If we keep in mind the cultural status of poetry in the Greek world, then their attributions of pseudos to poetry (even in pre-philosophical periods) cannot be construed as castigations or even diminishments of poetic language––but rather, among other things­, as a gesture to the “different” sphere of poetry together with its revelatory power. Poetry could not simply be an entertaining diversion for the Greeks (akin to our enjoying works of fantasy), because poetry carried world-disclosive and life-guiding significance. Even the notion of “fictive truth,” therefore, might not suffice for capturing the ambiguities surrounding the Greek sense of poetic pseudos.
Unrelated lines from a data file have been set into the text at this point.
theorem keeps_magEvent (p : Part) (pl : List Byte) : Keeps [.st, .pnc] p (magEvent p pl) := by
  have counted : ∀ c : Prop, [Decidable c] → Keeps [.st] p (if c then
      countStrips p fun c => { c with magIgnored := inc c.magIgnored } else p) := fun c _ =>
    .ite (fun _ => keeps_countStrips p _) fun _ => .refl _ p
  unfold magEvent
  dsimp only
  split
  next => exact (counted _).andThen (keeps_setInMap _ _)
  next => exact (counted _).andThen (keeps_modLane ⟨rfl, id, rfl, id⟩)

theorem keeps_freeElevator (p : Part) : Keeps [.rp, .st, .ahu, .pnc] p (freeElevator p) := by
  have freed : Keeps [.st] p (setSt p { p.st with elevator := .idle }) := keeps_setSt_rest rfl rfl rfl
  exact freed.andThen (keeps_runArbiter _)

/-- The strip at PULLING of a lane that has nothing at PRE comes to PRE. -/
theorem keeps_arrive {p : Part} {l : Side} {s x : Strip} (hs : (p.st.lanes.get l).pulling = some s) :
    Keeps [.st, .pnc] p (modLane p l fun lane => { lane with pulling := none, pre := some x }) := by
  have any : Keeps [.st, .ten, .owes, .unitAsks, .pnc] p
    (modLane p l fun lane => { lane with pulling := none, pre := some x }) := keeps_modLane_any p l _
  have asks : Keeps [.st, .ten, .owes, .pnc] p
    (modLane p l fun lane => { lane with pulling := none, pre := some x }) := any.mend .unitAsks (unitAsks_modLane id)
  have ten : Keeps [.st, .owes, .pnc] p (modLane p l fun lane => { lane with pulling := none, pre := some x }) :=
    asks.mend .ten fun ⟨sum, hz, ho⟩ => by
      have free : PreFree (p.st.lanes.get l) := by cases l; exacts [hz, ho]
      have pre : (p.st.lanes.get l).pre = none := free (by rw [hs]; rfl)
      exact tenRecords_set ⟨sum, hz, ho⟩ l (by simp [laneCount, hs, pre]) fun _ h => by cases h
  refine ten.mend .owes fun d h => ?_
  have held := heldRequests_modLane p l fun lane => { lane with pulling := none, pre := some x }
  rw [owes_iff_balance] at h ⊢
  rw [Nat.add_right_cancel held]
  exact balance_of_rp h rfl

end Sys2Proof.Machine
end

section
/-! PROOFS. Which laws the parcels, frames and events keep, and the invariants of every step (O6 to O12). -/

namespace Sys2Proof.Machine

-- One proof after another: every thread of a compile reserves its own stack.
set_option Elab.async false

/-! ## Strip events (R79, R82, R93) -/

theorem keeps_countUntracked (p : Part) (f : StripCounters → StripCounters) : Keeps worldBroken p (countStrips p f) :=
  (keeps_countStrips p f).mono

theorem keeps_stripArrived (p : Part) (pl : List Byte) : Keeps worldBroken p (stripArrived p pl) := by
  unfold stripArrived
  dsimp only
  split
  next => exact keeps_countUntracked p _
  next =>
    split
    next hs => exact (keeps_arrive hs).andThen (keeps_freeElevator _)
    next =>
      split
      next => exact (keeps_modRecord p _ _).andThen (keeps_freeElevator _)
      next => exact keeps_countUntracked p _

theorem keeps_stripRemoved (p : Part) (pl : List Byte) : Keeps worldBroken p (stripRemoved p pl) := by
  unfold stripRemoved
  dsimp only
  split
  next => exact keeps_countUntracked p _
  next i hi =>
    have removed : Keeps [.st] p
        (setSt p { p.st with purged := p.st.purged.eraseIdx i, pool := p.st.pool + 1 }) := by
      have hlt : i < p.st.purged.length := (List.findIdx?_eq_some_iff_findIdx_eq.1 hi).1
      refine keeps_setSt (fun ⟨sum, hz, ho⟩ => ⟨?_, hz, ho⟩) (fun _ => rfl) fun _ h => h
      simp only [List.length_eraseIdx_of_lt hlt]
      omega
    exact .ite (fun _ => removed.andThen (keeps_freeElevator _)) fun _ => removed.andThen (keeps_runArbiter _)

theorem keeps_pullResult (p : Part) (pl : List Byte) : Keeps worldBroken p (pullResult p pl) := by
  unfold pullResult
  split
  next => exact (keeps_countPulls p _).mono
  next =>
    split
    next => exact (keeps_setPru_any p _).andThen (keeps_pumpPulls _)
    next => exact (keeps_countPulls p _).mono

/-! ## Parcels (R160, R163 to R166) -/

theorem keeps_actTelemetry (k : Kind) (h : Option Side) (pl : List Byte) (p : Part) :
    Keeps worldBroken p (actTelemetry k h pl p) := by
  unfold actTelemetry
  split
  next => exact keeps_bondOpen p _ pl
  next => exact (keeps_bondSamples p _ pl).mono
  next => exact (keeps_bondClose p _ pl).mono
  next => exact (keeps_unitEnd p _ pl).mono
  next => exact (keeps_magEvent p pl).mono
  next => exact .ite (fun _ => keeps_stripArrived p pl) fun _ => keeps_stripRemoved p pl
  next => exact keeps_pullResult p pl
  all_goals exact .refl _ p

theorem keeps_snoop (p : Part) (k : Kind) (q : Parcel) : Keeps worldBroken p (snoop p k q) :=
  (keeps_countRing p _).andThen (keeps_actTelemetry k _ _ _)

/-- A request that its source's role fits goes to an operation, which settles it. -/
theorem settles_actRequest {p : Part} {k : Kind} {source : Byte} (hk : isRequest k = true) (hf : fits p k source = true)
    (hc : k = .command → p.cu.inProgress = none) (a : Ask) (pl : List Byte) :
    Settles p (actRequest k (headOf p source) a pl p) := by
  cases k <;> simp [isRequest] at hk
  case command => exact settles_takeCommand (hc rfl) a pl
  case unitAsk =>
    obtain ⟨h, hh⟩ := Option.isSome_iff_exists.1 hf
    rw [hh]
    exact settles_unitAsk p h a pl
  case feedAsk => exact settles_feedAsk p a pl
  case moveAsk => exact settles_moveAsk p a pl
  case ejectAsk => exact settles_ejectAsk p a pl
  case workAsk => exact settles_workAsk p a pl

/-- A reply place is reserved where there is one. -/
theorem owes_reserve {d : Nat} {p : Part} (h : Owes d p) (room : outboundTotal p < outboundPlaces) :
    Owes (d + 1) (reserve p) := by
  obtain ⟨hr, _, hn⟩ := h
  exact ⟨by show p.rp.reservations + 1 = heldRequests p + (d + 1); omega, room, hn⟩

theorem keeps_consume {p : Part} {k : Kind} {q : Parcel} (hk : isRequest k = true) (hf : fits p k q.source = true)
    (hc : canConsume p k = true) : Keeps worldBroken p (consume p k q) := by
  let counted := countRing (reserve p) fun c => { c with consumed := inc c.consumed }
  simp only [canConsume, Bool.and_eq_true, decide_eq_true_eq, Bool.or_eq_true, bne_iff_ne] at hc
  have idle : k = .command → counted.cu.inProgress = none := fun e =>
    Option.isNone_iff_eq_none.1 (hc.2.resolve_left fun h => h e)
  have settled : Settles counted (consume p k q) := settles_actRequest (p := counted) hk hf idle _ _
  have reserved : Keeps [.rp, .owes] p counted := by
    intro l hl
    have same := l.refl p
    cases l with
    | rp => simp at hl
    | owes => simp at hl
    | _ => exact same
  have any : Keeps (.owes :: worldBroken) p (consume p k q) :=
    reserved.andThen settled.keeps (by decide) fun _ h => h
  refine any.mend .owes (hs := fun _ h => h) fun d h => settled.pays d ?_
  exact (owes_setRp_iff rfl rfl (d + 1)).2 (owes_reserve h hc.1)

theorem keeps_countParcel (p : Part) (f : RingCounters → RingCounters) : Keeps worldBroken p (countRing p f) :=
  (keeps_countRing p f).mono

theorem keeps_handleParcel (p : Part) (q : Parcel) : Keeps worldBroken p (handleParcel p q).1 := by
  unfold handleParcel
  dsimp only
  split
  next => exact .refl _ p
  next =>
    split
    next => exact keeps_countParcel p _
    next =>
      split
      next => exact keeps_countParcel p _
      next =>
        split
        next hr =>
          simp only [Bool.and_eq_true] at hr
          split
          next hc => exact keeps_consume hr.1.1 hr.2 hc
          next => exact keeps_countParcel p _
        next =>
          split
          next => exact keeps_snoop p _ q
          next =>
            split
            next => exact keeps_countParcel p _
            next => exact .refl _ p

theorem keeps_walkParcels : ∀ (n : Nat) (p : Part) (bs : List Byte), Keeps worldBroken p (walkParcels n p bs).part
  | 0, p, _ => .refl _ p
  | n + 1, p, bs => by
    unfold walkParcels
    split
    next => exact .refl _ p
    next =>
      split
      next => exact keeps_countParcel p _
      next q _ => exact (keeps_handleParcel p q).andThen (keeps_walkParcels n _ _)

/-! ## Frames and the watchdog (R158, R169, R170) -/

/-- The laws that an arriving frame breaks. -/
def frameBroken : List Law := .link :: worldBroken

/-- A change of the ring port that keeps its station, its queued parcels and its reservations. -/
theorem keeps_setRp_link {p : Part} {x : RingPort} (station : x.station = p.rp.station)
    (outbound : x.outbound = p.rp.outbound) (reservations : x.reservations = p.rp.reservations) :
    Keeps [.rp, .link] p (setRp p x) := by
  intro l hl
  have same := l.refl p
  cases l with
  | rp => simp at hl
  | link => simp at hl
  | station => exact station
  | outbound =>
    show p.rp.outbound <+: x.outbound
    rw [outbound]
  | owes => exact fun d => (owes_setRp_iff outbound reservations d).2
  | _ => exact same

theorem keeps_setRing (p : Part) (up : Bool) : Keeps [.rp, .link, .pnc] p (setRing p up) := by
  refine (Keeps.tracked (s := [.rp, .link]) ?_).mono
  exact keeps_setRp_link rfl rfl rfl

theorem keeps_ringUp (p : Part) : Keeps frameBroken p (ringUp p) := by
  have running : Keeps [.rp, .link] p (setRp p { p.rp with watchdog := true, period := p.rp.timeout }) :=
    keeps_setRp_link rfl rfl rfl
  exact ((running.trans (keeps_setRing _ true)).trans (keeps_dropRingLost _)).mono

theorem keeps_forward (p : Part) (f : Frame) : Keeps [.rp] p (forward p f) :=
  keeps_setRp rfl ⟨rfl, rfl, rfl, rfl⟩ (List.prefix_refl _) fun d => (owes_setRp_iff rfl rfl d).2

theorem fitParcels_append (qs : List Parcel) (free : Nat) : (fitParcels free qs).1 ++ (fitParcels free qs).2 = qs := by
  induction qs generalizing free with
  | nil => rfl
  | cons q qs ih =>
    unfold fitParcels
    split
    next => exact congrArg (q :: ·) (ih _)
    next => rfl

/-- The parcels that stay queued are the last of the queue. -/
theorem keeps_insertParcels (p : Part) (f : Frame) (used : List Byte) :
    Keeps [.rp, .outbound] p (insertParcels p f used).1 := by
  intro l hl
  have same := l.refl p
  cases l with
  | rp => simp at hl
  | outbound => simp at hl
  | owes =>
    intro d ⟨hr, ht, hn⟩
    have rest : (insertParcels p f used).1.rp.outbound <:+ p.rp.outbound :=
      ⟨_, fitParcels_append p.rp.outbound (f.capacity.toNat - used.length)⟩
    exact ⟨hr, le_trans (Nat.add_le_add_right rest.length_le _) ht, le_trans (rest.sublist.countP_le) hn⟩
  | _ => exact same

theorem keeps_goodFrame (p : Part) (f : Frame) : Keeps frameBroken p (goodFrame p f) := by
  have started : Keeps [.rp, .link] (ringUp p) (setRp (ringUp p) { (ringUp p).rp with lastCycle := f.cycle }) :=
    keeps_setRp_link rfl rfl rfl
  have walked := (((keeps_ringUp p).trans started).trans (keeps_countRing _ _)).trans
    (keeps_walkParcels f.used.toNat (countRing (setRp (ringUp p) { (ringUp p).rp with lastCycle := f.cycle })
      fun c => { c with good := inc c.good }) (f.area.take f.used.toNat))
  unfold goodFrame
  dsimp only
  split
  next => exact (walked.trans (keeps_forward _ _)).mono
  next => exact ((walked.trans (keeps_insertParcels _ f _)).trans (keeps_forward _ _)).mono

theorem keeps_frameArrives (p : Part) (f : Frame) : Keeps frameBroken p (frameArrives p f) := by
  unfold frameArrives
  split
  next => exact (keeps_countRing p _).andThen (keeps_forward _ _)
  next => exact (keeps_countRing p _).andThen (keeps_forward _ _)
  next => exact keeps_goodFrame p f

theorem keeps_watchdogExpires (p : Part) : Keeps frameBroken p (watchdogExpires p) := by
  refine .ite (fun _ => ?_) fun _ => .refl _ p
  have stopped : ∀ q, Keeps [.rp, .link] q (setRp q { q.rp with watchdog := false }) := fun q =>
    keeps_setRp_link rfl rfl rfl
  exact ((((keeps_setRing p false).trans (keeps_addRingLost _)).trans (keeps_raiseAlarm _ .ringLost .ring none)).trans
    ((stopped _).trans (keeps_countRing _ _))).mono

/-! ## Time -/

theorem keeps_setTime (p : Part) (t : BitVec 32) : Keeps [.time] p (setTime p t) := by
  intro l hl
  have same := l.refl p
  cases l with
  | time => simp at hl
  | _ => exact same

theorem keeps_minuteEffects (p : Part) : Keeps pullsBroken p (minuteEffects p) := by
  have aged : ∀ es, Keeps [.pru, .pulls] p (setPru p { p.pru with pulls := es }) := fun es =>
    keeps_setPru_pulls rfl rfl (fun _ h => h) rfl
  exact (aged _).andThen (keeps_expireDue _ _)

/-- The laws that the passing of time breaks. -/
def timeBroken : List Law := .time :: pullsBroken

theorem keeps_minuteTick (p : Part) : Keeps timeBroken p (minuteTick p) :=
  (keeps_setTime p _).andThen (keeps_minuteEffects _)

theorem keeps_passMs (p : Part) : Keeps timeBroken p (passMs p) :=
  .ite (fun _ => (keeps_setTime p _).andThen (keeps_minuteEffects _)) fun _ => (keeps_setTime p _).mono

theorem keeps_pullExpiry (p : Part) : Keeps pullsBroken p (pullExpiry p) := by
  unfold pullExpiry expireOne
  split
  next => exact .refl _ p
  next e _ =>
    split
    next => exact .refl _ p
    next => exact keeps_expirePull p e false

/-! ## Events -/

/-- Every command but POWER_ON_RESET and MINUTE_TICK keeps the laws of the world but for the ring's link. -/
theorem keeps_exec {c : Instr} {s t : State} (hr : ∀ straps, c ≠ .powerOnReset straps) (hm : c ≠ .minuteTick)
    (h : exec c s = .next t) : Keeps frameBroken s.part t.part := by
  cases c with
  | powerOnReset straps => exact absurd rfl (hr straps)
  | minuteTick => exact absurd rfl hm
  | pullExpiry => cases h; exact (keeps_pullExpiry s.part).mono
  | frameArrival f => cases h; exact keeps_frameArrives s.part f
  | ringWatchdogExpiry => cases h; exact keeps_watchdogExpires s.part
  | accessComplete => cases h; exact (keeps_completeAccess s.part _).mono
  | accessTimeout => cases h; exact (keeps_timeoutAccess s.part).mono
  | messageSent => cases h; exact (keeps_messageSent s.part).mono
  | characterReceived c => cases h; exact (keeps_receiveChar s.part c).mono
  | replyWindowClose => cases h; exact (keeps_closeWindow s.part).mono
  | restEnd => cases h; exact (keeps_restEnds s.part).mono

/-- Every step from a part with a property keeps it, if the power-on values have it and it is the premise and the
conclusion of a law that events keep. -/
theorem step_keeps {l : Law} {P : Part → Prop} (hl : l ∉ .time :: frameBroken)
    (hP : ∀ p q, l.Holds p q → P p → P q) (hreset : ∀ straps p, P (resetEnds straps (resetAsserted p)))
    {s t : State} (hs : P s.part) (h : step s = .next t) : P t.part := by
  rcases step_cases s with ⟨-, e⟩ | ⟨c, cs, -, e⟩
  · rw [e] at h
    cases h
    exact hP _ _ ((keeps_passMs s.part).mono (u := .time :: frameBroken) (hs := by decide) l hl) hs
  · rw [e] at h
    by_cases hr : ∃ straps, c = .powerOnReset straps
    · obtain ⟨straps, rfl⟩ := hr
      cases h
      exact hreset straps s.part
    · by_cases hm : c = .minuteTick
      · subst hm
        cases h
        exact hP _ _ ((keeps_minuteTick s.part).mono (u := .time :: frameBroken) (hs := by decide) l hl) hs
      · have kept := keeps_exec (fun straps e => hr ⟨straps, e⟩) hm h
        exact hP _ _ (kept.mono (u := .time :: frameBroken) (hs := List.subset_cons_self ..) l hl) hs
One final historical note on the ambiguity of poetic falsehood: Some texts tell of the commingling of pseudos and truth (alētheia) in poetic speech. The Odyssey is marked by many alternations between deceptive and true accounts (sometimes mixed together) in the manner of verisimilitude and other senses (see 8. 487ff. and 19. 203). In Hesiod’s Theogony, the muses (who inspire poetry) are said to be capable of both verisimilitude and straightforward truth: “We know how to say many false things (pseudea) that are like (homoia) true sayings (legein etumoisin); but we also know, when we want to, how to speak true things (alēthea gēurusasthai)” (23-28). In epic poetry, homoia did not connote deceptive resemblance but equivalence in some aspect.[18] My overall point is that Nietzsche the classical philologist must have been aware of the many complex senses in which Greek texts depicted poetry, falsehood, and truth. This might help us better understand the evident ambiguities in Nietzsche’s own deployment of falsehood-language in his celebration of art.

The Limits of Poetic Deception

Having covered the meaning and importance of artistic “deception” in Nietzsche’s thought, we must return to the question of what Zarathustra meant by claiming that poets lie too much. I believe the answer is to be found in (1) the high status of conceptual thinking in Zarathustra and other writings; and (2) the experiential impact of the thought of eternal recurrence, which engenders a dark tragic truth (T1) and the task of affirming life in the face of that truth. To begin, in BT Nietzsche tells us that the meaning of tragic myth was not directly expressed in the “word drama” of poetry, and that his own conceptual efforts are initiating such an understanding: “the structure of the scenes and the visual images reveal a deeper wisdom than the poet himself can put into words and concepts” (BT 17). It seems evident that tragic poetry by itself would not suffice for Nietzsche’s intellectual task. Philosophical concept formation (e.g., “the tragic”) provides a deepened and enhanced comprehension of the meaning of pre-reflective cultural phenomena. Indeed Nietzsche maintains that the emergence of theoretical reason and science in the Greek world was not the elimination of aesthetic, creative forces, but their modification (BT 15); again, all forms of thought can be called artistic creations.

Nietzsche here announces something that continues to resonate in his writings: philosophical understanding is crucial, but with concept formation it has to distance itself from preconceptual , artistic cultural forms. Such distance harbors the danger of philosophical alienation from, even hostility toward, preconceptual culture. The advent of philosophy in the Greek world is the original case study. Presocratic  philosophy in many ways was reflective of tragic meanings (see PTAG). But with Socrates and Plato philosophy became antagonistic toward tragic poetry. Concept formation resisted the force of becoming to create structures of “being” (T2) that could quell or govern flux for the purpose of secured knowledge and conscious mastery of life. But Nietzsche maintains that here philosophy suppressed its own creative, and thus artistic character (T3).